/-- ENCODE_KEEP (41_frame_codec.md R78), succeeding and failing, with its frame. -/
def Obligations.EncodeKeepEmitsFcsAsTheTrailer : Prop :=
  decodeWord 0x00000002 = .encodeKeep
    ∧ ∀ s : State,
      (s.plen.toNat > s.cfg.maxPayload → exec .encodeKeep s = .next (s.failed 3))
      ∧ (s.plen.toNat ≤ s.cfg.maxPayload → ∃ e : Memory,
          exec .encodeKeep s = .next { s with
            env := e, envLen := BitVec.ofNat 16 (44 + s.plen.toNat), chkResult := s.ck s.body
            integrityOk := decide (s.ck s.body = s.fcs), err := 0, done := true, pend := none }
          ∧ (∀ a, Memory.read e a =
              if a < 44 + s.plen.toNat then (s.envelope s.fcs).getD a 0 else Memory.read s.env a))
      ∧ (s.plen.toNat ≤ s.cfg.maxPayload → s.fcs = s.ck s.body → exec .encodeKeep s = exec .encode s)

/-- The envelope that ENCODE and ENCODE_KEEP leave in ENV_BUF has exactly 44 + L bytes and its fields at the
offsets of 30_encoding.md R61; the body the checksum covers is bytes 4 to 36 + L (41_frame_codec.md R75). -/
def Obligations.EnvelopeFieldsStandAtTheirOffsets : Prop :=
  ∀ (s : State) (i : Instr), s.plen.toNat ≤ s.cfg.maxPayload → i = .encode ∨ i = .encodeKeep →
    ∃ t, exec i s = .next t
      ∧ t.envLen.toNat = 44 + s.plen.toNat
      ∧ t.envRead 0 4 = be 4 s.startMarker.toNat
      ∧ t.envRead 4 2 = be 2 s.fc.toNat
      ∧ t.envRead 6 2 = be 2 s.duration.toNat
      ∧ t.envRead 8 6 = s.dest.bytes
      ∧ t.envRead 14 6 = s.src.bytes
      ∧ t.envRead 20 6 = s.bssid.bytes
      ∧ t.envRead 26 2 = be 2 s.seqCtrl.toNat
      ∧ t.envRead 28 6 = s.addr4.bytes
      ∧ t.envRead 34 2 = be 2 s.plen.toNat
      ∧ t.envRead 36 s.plen.toNat = s.payRead 0 s.plen.toNat
      ∧ t.envRead (36 + s.plen.toNat) 4 = be 4 t.fcs.toNat
      ∧ t.envRead (40 + s.plen.toNat) 4 = be 4 s.endMarker.toNat
      ∧ t.chkResult = s.ck (t.envRead 4 (32 + s.plen.toNat))

/-- DECODE (41_frame_codec.md R79): the first check that fails gives its error and nothing else is written but
INTEGRITY_OK <- 0; where none fails, every field of the envelope is written to its register or buffer, and
nothing else. -/
def Obligations.DecodeChecksThenWritesTheFrame : Prop :=
  decodeWord 0x00000003 = .decode
    ∧ ∀ s : State,
      (s.decodeErrOwed ≠ 0 → exec .decode s = .next (s.failed (BitVec.ofNat 4 s.decodeErrOwed)))
      ∧ (s.decodeErrOwed = 0 → ∃ (l : Nat) (p : Memory) (d r b f : StationId),
          exec .decode s = .next { s with
            fc := s.envByte 4 ++ s.envByte 5
            duration := s.envByte 6 ++ s.envByte 7
            dest := d, src := r, bssid := b
            seqCtrl := s.envByte 26 ++ s.envByte 27
            addr4 := f
            plen := s.envByte 34 ++ s.envByte 35
            pay := p
            fcs := s.envByte (36 + l) ++ s.envByte (37 + l) ++ s.envByte (38 + l) ++ s.envByte (39 + l)
            chkResult := s.ck (s.envRead 4 (32 + l))
            integrityOk := decide (s.ck (s.envRead 4 (32 + l))
              = s.envByte (36 + l) ++ s.envByte (37 + l) ++ s.envByte (38 + l) ++ s.envByte (39 + l))
            err := 0, done := true, pend := none }
          ∧ l = (s.envByte 34 ++ s.envByte 35 : Half).toNat ∧ s.envLen.toNat = 44 + l ∧ l ≤ s.cfg.maxPayload
          ∧ d.bytes = s.envRead 8 6 ∧ r.bytes = s.envRead 14 6 ∧ b.bytes = s.envRead 20 6 ∧ f.bytes = s.envRead 28 6
          ∧ ∀ a, Memory.read p a = if a < l then s.envByte (36 + a) else Memory.read s.pay a)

------------------------------------------------

**Exercise goal**: Find every line of the data that includes the string "dest". Copy each of those lines.

**Task output**:
      ∧ t.envRead 8 6 = s.dest.bytes
            dest := d, src := r, bssid := b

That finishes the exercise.